Já amanheceu quando chego em casa. Vou tirando a roupa já em direção ao banheiro. Tenho que tirar esse cheiro de bebida e transa. Tomo um banho quente um pouco demorado e escovo os dentes. Estou enrolada numa toalha quando saio do banheiro para o meu quarto e... DROGA!
Christopher está me encarando com aqueles olhinhos verdinhos, e eu estou caindo. Ele está tão lindo. E sei que não mudou nada. Está usando jeans escuros, blusa verde que realça seus olhos. Lindo...
–O que faz aqui? –Volto a respirar.
–Estou aqui a noite inteira.
–Noite inteira?
–Sim. –Ele vira para o outro lado. –Karen me ligou dizendo que estava preocupada com você, que você estava muito mal. Mas vejo que ela estava enganada. Você parece muito bem, acabou de chegar de uma festa até.
Encaro-o e respiro. Controla-se.
–Christop... –E começo a chorar descontroladamente de novo.
Eu tentei, curti um pouco para ver se a dor passava. Mas vê-lo ali dói mais ainda, e faz tudo ser à toa. Caio no chão, e vejo o olhar chocado dele. Ele vem em minha direção, e me abraça.
Ficamos assim um bom tempo, ele me acariciando e eu chorando e soluçando. Está tão bom... Nem me lembro mais por ter dormido com Stephen. Eu estava mal, mas eu queria só isso. Christopher.
Quando paro de chorar ele limpa minhas lágrimas.
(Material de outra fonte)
/-- R58: the four mirrors of internal RAM name one byte, for reads and for writes. -/
def Obligations.RamMirrorsNameOneByte : Prop :=
  ∀ (s : State) (a j k : Nat) (v : Byte), s.mem.wf = true → a < 0x0800 → j < 4 → k < 4 →
    let mirror (m : Nat) : Addr := BitVec.ofNat 16 (a + 0x0800 * m)
    ((s.busWrite (mirror j) v).busRead (mirror k)).1 = v ∧
    (s.busRead (mirror j)).1 = (s.busRead (mirror k)).1 ∧
    s.busWrite (mirror j) v = s.busWrite (mirror k) v

/-- R92 and R93, at the bus: a strobe write of either port, and that no other write touches the pads; the read of each port; and what follows from them, that the
eight reads after a strobe pulse answer the eight buttons of the pad in order. -/
def Obligations.ControllerPorts : Prop :=
  (∀ (a : Addr) (v : Byte) (s : State), a = 0x4016#16 ∨ a = 0x4017#16 →
    let reset := s.pads.strobe = true ∧ v.getLsbD 0 = false
    s.busWrite a v =
      { s with
        pads :=
          { buttons := s.pads.buttons, strobe := v.getLsbD 0
            rd0 := if reset then 0 else s.pads.rd0
            rd1 := if reset then 0 else s.pads.rd1 } }) ∧
  (∀ (a : Addr) (v : Byte) (s : State), a ≠ 0x4016#16 → a ≠ 0x4017#16 → (s.busWrite a v).pads = s.pads) ∧
  (∀ s : State,
    (s.busRead 0x4016#16).2 = { s with pads := { s.pads with rd0 := (s.pads.rd0 + 1) % 24 } } ∧
    (s.busRead 0x4017#16).2 = { s with pads := { s.pads with rd1 := (s.pads.rd1 + 1) % 24 } } ∧
    (s.pads.rd0 < 8 →
      (s.busRead 0x4016#16).1 = if s.pads.buttons.getLsbD s.pads.rd0 then 0x01#8 else 0x00#8) ∧
    (s.pads.rd1 < 8 →
      (s.busRead 0x4017#16).1 = if s.pads.buttons.getLsbD (8 + s.pads.rd1) then 0x01#8 else 0x00#8) ∧
    (8 ≤ s.pads.rd0 → s.pads.rd0 ≤ 23 → (s.busRead 0x4016#16).1 = Config.padTail 0 s.pads.rd0) ∧
    (8 ≤ s.pads.rd1 → s.pads.rd1 ≤ 23 → (s.busRead 0x4017#16).1 = Config.padTail 1 s.pads.rd1)) ∧
  ∀ (s : State) (k : Nat), k < 8 →
    let pulsed := (s.busWrite 0x4016#16 0x01#8).busWrite 0x4016#16 0x00#8
    let readAgain (a : Addr) (t : State) : State := (t.busRead a).2
    ((readAgain 0x4016#16)^[k] pulsed).busRead 0x4016#16 =
      (if s.pads.buttons.getLsbD k then 0x01#8 else 0x00#8, (readAgain 0x4016#16)^[k + 1] pulsed) ∧
    ((readAgain 0x4017#16)^[k] pulsed).busRead 0x4017#16 =
      (if s.pads.buttons.getLsbD (8 + k) then 0x01#8 else 0x00#8, (readAgain 0x4017#16)^[k + 1] pulsed)

/-- R87 to R90: the table behind each slot in each mode; the slot and offset of an address; a write and a read through
them; and that a mode switch moves no byte: what was written through a slot is read through every slot that leads to the
same table in the new mode. -/
def Obligations.NametableMirroring : Prop :=
  (∀ slot : BitVec 2,
    physTable .horizontal slot = decide (slot.toNat ≥ 2) ∧ physTable .vertical slot = decide (slot.toNat % 2 = 1) ∧
    physTable .singleScreenUpper slot = true ∧ physTable .singleScreenLower slot = false) ∧
  (∀ v : Addr, ntRelative v = BitVec.ofNat 12 (v.toNat % 0x1000)) ∧
  (∀ (s : State) (r : NametableAddr) (v : Byte),
    let second := physTable s.mirror (BitVec.ofNat 2 (r.toNat / 1024))
    s.ntRead r = (if second then s.nt1 else s.nt0).read (r.toNat % 1024) ∧
    s.ntWrite r v =
      (if second then { s with nt1 := s.nt1.write (r.toNat % 1024) v }
       else { s with nt0 := s.nt0.write (r.toNat % 1024) v })) ∧
  (∀ (s : State) (m : Mirroring), s.setMirroring m = { s with mirror := m }) ∧
  ∀ (s : State) (r q : NametableAddr) (v : Byte) (m : Mirroring), s.nt0.wf = true → s.nt1.wf = true →
    q.toNat % 1024 = r.toNat % 1024 →
    physTable m (BitVec.ofNat 2 (q.toNat / 1024)) = physTable s.mirror (BitVec.ofNat 2 (r.toNat / 1024)) →
    ((s.ntWrite r v).setMirroring m).ntRead q = v

/-! ## The mapper -/

/-- A bank index is always taken modulo the number of banks (R282, R76): no register value of any variant, and no value of
the MMC5 stub's parameter, indexes out of PRG or CHR. -/
def Obligations.BankIndexesStayInBounds : Prop :=
  (∀ len sz b off : Nat, bankIndex len sz (b : Int) off = bankView len sz b off) ∧
  (∀ (c : Cart) (m : MapperState) (a : Addr), 1 ≤ c.prg16 → prgIndex c m a < 16384 * c.prg16) ∧
  ∀ (c : Cart) (m : MapperState) (a : PatternAddr),
    chrIndex c m a < if c.chr8 = 0 then 8192 else 8192 * c.chr8

/-- R285: a CHR-RAM is read and written at the address itself; a CHR-ROM is read through
the variant's window and ignores writes; a tile is sixteen bytes in order,
wrapping in the pattern space; and without CHR banks every CHR bank register keeps its value. -/
def Obligations.PatternSpace : Prop :=
  (∀ (s : State) (a : PatternAddr) (v : Byte),
    (s.cart.chr8 = 0 → s.readVram a = s.chr.read a.toNat ∧ s.writeVram a v = { s with chr := s.chr.write a.toNat v }) ∧
    (s.cart.chr8 ≠ 0 →
      (let w := chrWindow s.mapper a
       s.readVram a = s.chr.read (bankView (8192 * s.cart.chr8) w.1 w.2 (a.toNat % w.1))) ∧
      s.writeVram a v = s) ∧
    (s.cart.chr8 = 0 → s.chr.wf = true → (s.writeVram a v).readVram a = v) ∧
    (s.readTile a).length = 16 ∧
    ∀ k, k < 16 → (s.readTile a).getD k 0#8 = s.readVram (BitVec.ofNat 13 ((a.toNat + k) % 0x2000))) ∧
  ∀ (s : State) (a : Addr) (v : Byte), s.cart.chr8 = 0 →
    (∀ csel, s.mapper = .cnrom csel → (s.mapperWrite a v).mapper = .cnrom csel) ∧
    (∀ r, s.mapper = .mmc1 r → ∃ q, (s.mapperWrite a v).mapper = .mmc1 q ∧ q.chr0 = r.chr0 ∧ q.chr1 = r.chr1) ∧
    (∀ r, s.mapper = .mmc2 r → ∃ q, (s.mapperWrite a v).mapper = .mmc2 q ∧
      q.chrFD0 = r.chrFD0 ∧ q.chrFE0 = r.chrFE0 ∧ q.chrFD1 = r.chrFD1 ∧ q.chrFE1 = r.chrFE1) ∧
    (∀ r, s.mapper = .mmc3 r → ∃ q, (s.mapperWrite a v).mapper = .mmc3 q ∧
      q.r0 = r.r0 ∧ q.r1 = r.r1 ∧ q.r2 = r.r2 ∧ q.r3 = r.r3 ∧ q.r4 = r.r4 ∧ q.r5 = r.r5)

/-- R286 to R290: NROM, UNROM, CNROM and AxROM: what a read of the cartridge range shows, which CHR bank the pattern space
shows, and what a write changes. -/
def Obligations.SimpleMappers : Prop :=
  ∀ (s : State) (a : Addr) (v : Byte) (c : PatternAddr), 0x8000 ≤ a.toNat → 1 ≤ s.cart.prg16 →
    let n16 := s.cart.prg16
    let shows (sz b : Nat) : Prop := (s.busRead a).1 = s.cart.prg.read (bankView (16384 * n16) sz b (a.toNat % sz))
    let chrShows (b : Nat) : Prop :=
      s.cart.chr8 ≠ 0 → s.readVram c = s.chr.read (bankView (8192 * s.cart.chr8) 0x2000 b (c.toNat % 0x2000))
    let low := a.toNat < 0xC000
    (s.mapper = .nrom → shows 0x4000 (if low then 0 else n16 - 1) ∧ chrShows 0 ∧ s.busWrite a v = s) ∧
    (∀ sel, s.mapper = .unrom sel → shows 0x4000 (if low then sel.toNat else n16 - 1) ∧ chrShows 0 ∧
      s.busWrite a v = { s with mapper := .unrom (v &&& s.params.unromPrgMask) }) ∧
    (∀ csel, s.mapper = .cnrom csel → shows 0x4000 (if low then 0 else n16 - 1) ∧ chrShows csel.toNat ∧
      s.busWrite a v = if s.cart.chr8 = 0 then s else { s with mapper := .cnrom (v &&& s.params.cnromChrMask) }) ∧
    (∀ sel, s.mapper = .axrom sel → shows 0x8000 sel.toNat ∧ chrShows 0 ∧
      s.busWrite a v =
        { s with
          mapper := .axrom (v &&& s.params.axromPrgMask)
          mirror := if v.getLsbD s.params.axromMirrorBit then .singleScreenUpper else .singleScreenLower })

/-- R293 and R294: the MMC1's PRG and CHR windows. -/
def Obligations.Mmc1Windows : Prop :=
  ∀ (s : State) (r : Mmc1) (a : Addr) (c : PatternAddr), s.mapper = .mmc1 r → 0x8000 ≤ a.toNat → 1 ≤ s.cart.prg16 →
    let mode := r.control.toNat / 4 % 4
    let b := r.prgreg.toNat % 16
    let shows (sz bank : Nat) : Prop :=
      (s.busRead a).1 = s.cart.prg.read (bankView (16384 * s.cart.prg16) sz bank (a.toNat % sz))
    let chrShows (sz bank : Nat) : Prop :=
      s.readVram c = s.chr.read (bankView (8192 * s.cart.chr8) sz bank (c.toNat % sz))
    (mode = 0 ∨ mode = 1 → shows 0x8000 (b / 2)) ∧
    (mode = 2 → shows 0x4000 (if a.toNat < 0xC000 then 0 else b)) ∧
    (mode = 3 → shows 0x4000 (if a.toNat < 0xC000 then b else s.cart.prg16 - 1)) ∧
    (s.cart.chr8 ≠ 0 → r.control.toNat / 16 = 0 → chrShows 0x2000 (r.chr0.toNat / 2)) ∧
    (s.cart.chr8 ≠ 0 → r.control.toNat / 16 = 1 →
      chrShows 0x1000 (if c.toNat < 0x1000 then r.chr0.toNat else r.chr1.toNat))

/-- R295 to R298: the MMC1's writes. A write with bit 7 set clears the buffer and forces PRG mode 3; another shifts its bit 0
in; the fifth loads the register its own address selects, and a control load sets the mirroring mode. From an empty buffer
five writes load the value whose bit `k` is bit 0 of the `k`-th write. -/
def Obligations.Mmc1SerialWrites : Prop :=
  (∀ (s : State) (r : Mmc1) (a : Addr) (v : Byte), s.mapper = .mmc1 r → 0x8000 ≤ a.toNat →
    let value : BitVec 5 := r.shift ||| BitVec.ofNat 5 (v.toNat % 2 * 2 ^ r.count)
    let loaded (q : Mmc1) : Mmc1 := { q with shift := 0#5, count := 0 }
    (v.getLsbD 7 = true →
      s.busWrite a v = { s with mapper := .mmc1 { r with shift := 0#5, count := 0, control := r.control ||| 0x0C#5 } }) ∧
    (v.getLsbD 7 = false → r.count < 4 →
      s.busWrite a v = { s with mapper := .mmc1 { r with shift := value, count := r.count + 1 } }) ∧
    (v.getLsbD 7 = false → r.count = 4 →
      (a.toNat < 0xA000 →
        s.busWrite a v =
          { s with
            mapper := .mmc1 (loaded { r with control := value })
            mirror :=
              if value.toNat % 4 = 0 then .singleScreenLower
              else if value.toNat % 4 = 1 then .singleScreenUpper
              else if value.toNat % 4 = 2 then .vertical else .horizontal }) ∧
      (0xA000 ≤ a.toNat → a.toNat < 0xC000 →
        s.busWrite a v =
          { s with mapper := .mmc1 (loaded { r with chr0 := if s.cart.chr8 = 0 then r.chr0 else value }) }) ∧
      (0xC000 ≤ a.toNat → a.toNat < 0xE000 →
        s.busWrite a v =
          { s with mapper := .mmc1 (loaded { r with chr1 := if s.cart.chr8 = 0 then r.chr1 else value }) }) ∧
      (0xE000 ≤ a.toNat → s.busWrite a v = { s with mapper := .mmc1 (loaded { r with prgreg := value }) }))) ∧
  ∀ (s : State) (r : Mmc1) (a0 a1 a2 a3 a4 : Addr) (v0 v1 v2 v3 v4 : Byte),
    s.mapper = .mmc1 r → r.count = 0 → r.shift = 0#5 →
    (∀ a ∈ [a0, a1, a2, a3], 0x8000 ≤ a.toNat) → 0xE000 ≤ a4.toNat →
    (∀ v ∈ [v0, v1, v2, v3, v4], v.getLsbD 7 = false) →
    ((((s.busWrite a0 v0).busWrite a1 v1).busWrite a2 v2).busWrite a3 v3).busWrite a4 v4 =
      { s with
        mapper :=
          .mmc1
            { r with
              prgreg :=
                BitVec.ofNat 5
                  (v0.toNat % 2 + 2 * (v1.toNat % 2) + 4 * (v2.toNat % 2) + 8 * (v3.toNat % 2) + 16 * (v4.toNat % 2)) } }

/-- R300 to R303: the MMC2's windows, register writes and hook. The fixed window at 0xA000 is claimed for two PRG banks and
more: with one, `n8 - 3` is no bank number and the model's reading is its own (log 14). -/
def Obligations.Mmc2Behaviour : Prop :=
  (∀ (s : State) (r : Mmc2) (a : Addr) (c : PatternAddr), s.mapper = .mmc2 r → 0x8000 ≤ a.toNat → 1 ≤ s.cart.prg16 →
    let n8 := 2 * s.cart.prg16
    let shows (b : Nat) : Prop :=
      (s.busRead a).1 = s.cart.prg.read (bankView (16384 * s.cart.prg16) 0x2000 b (a.toNat % 0x2000))
    (a.toNat < 0xA000 → shows r.prgsel.toNat) ∧
    (0xA000 ≤ a.toNat → a.toNat < 0xC000 → 2 ≤ s.cart.prg16 → shows (n8 - 3)) ∧
    (0xC000 ≤ a.toNat → a.toNat < 0xE000 → shows (n8 - 2)) ∧
    (0xE000 ≤ a.toNat → shows (n8 - 1)) ∧
    (s.cart.chr8 ≠ 0 →
      s.readVram c =
        s.chr.read
          (bankView (8192 * s.cart.chr8) 0x1000
            (if c.toNat < 0x1000 then (if r.latch0 = .fd then r.chrFD0.toNat else r.chrFE0.toNat)
             else (if r.latch1 = .fd then r.chrFD1.toNat else r.chrFE1.toNat))
            (c.toNat % 0x1000)))) ∧
  (∀ (s : State) (r : Mmc2) (a : Addr) (v : Byte), s.mapper = .mmc2 r → 0x8000 ≤ a.toNat →
    let v5 : BitVec 5 := BitVec.ofNat 5 (v.toNat % 32)
    let chrWritten (q : Mmc2) : State := if s.cart.chr8 = 0 then s else { s with mapper := .mmc2 q }
    let page := a.toNat / 0x1000
    (page = 0x8 ∨ page = 0x9 → s.busWrite a v = s) ∧
    (page = 0xA → s.busWrite a v = { s with mapper := .mmc2 { r with prgsel := BitVec.ofNat 4 (v.toNat % 16) } }) ∧
    (page = 0xB → s.busWrite a v = chrWritten { r with chrFD0 := v5 }) ∧
    (page = 0xC → s.busWrite a v = chrWritten { r with chrFE0 := v5 }) ∧
    (page = 0xD → s.busWrite a v = chrWritten { r with chrFD1 := v5 }) ∧
    (page = 0xE → s.busWrite a v = chrWritten { r with chrFE1 := v5 }) ∧
    (page = 0xF → s.busWrite a v = { s with mirror := if v.getLsbD 0 then .horizontal else .vertical })) ∧
  ∀ (s : State) (r : Mmc2) (a : Addr), s.mapper = .mmc2 r →
    let z := a &&& 0x1FF0#16
    s.hook a =
      { s with
        mapper :=
          .mmc2
            { r with
              latch0 := if z = 0x0FD0#16 then .fd else if z = 0x0FE0#16 then .fe else r.latch0
              latch1 := if z = 0x1FD0#16 then .fd else if z = 0x1FE0#16 then .fe else r.latch1 } }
–Você ficou tão mal assim?
–Você prometeu ser o meu amigo, e me deixou. –Quase choro outra vez.
–Não... Eu errei, me desculpa. –Ele me abraça mais forte. –Eu não vou te deixar mais, tudo bem... Eu sou um idiota.
–Não...
–Eu sei como você precisa de ajuda, sei como somos amigos e faço isso.
–Não quero sua pena. – “Quero mais...” Quase digo isso.
–Você não tem ela, só gosto de cuidar de você mesmo.
Sorrio e ele me ajuda a levantar.
–Eu gosto do seu sorriso.
Fico corada. Ele gosta do meu sorriso... Sorrio mais ainda.
–Mas Ollie... –Ele aponta para baixo, e vejo que a toalha caiu. Mas não tenho vergonha.
–Eu vou hum me trocar.
–Bom. –Ele diz indo para a porta.
–Christopher?
–Sim? –Ele se vira com a mão na frente, e sei que ele consegue me ver.
–Não me deixe. –Peço.
–Nunca, e você vai até cansar. –Ele sorri — aquele sorriso que tira o meu fôlego – e sai.
Ele fica comigo como das últimas vezes que pedi. E percebo que preciso pedir mais.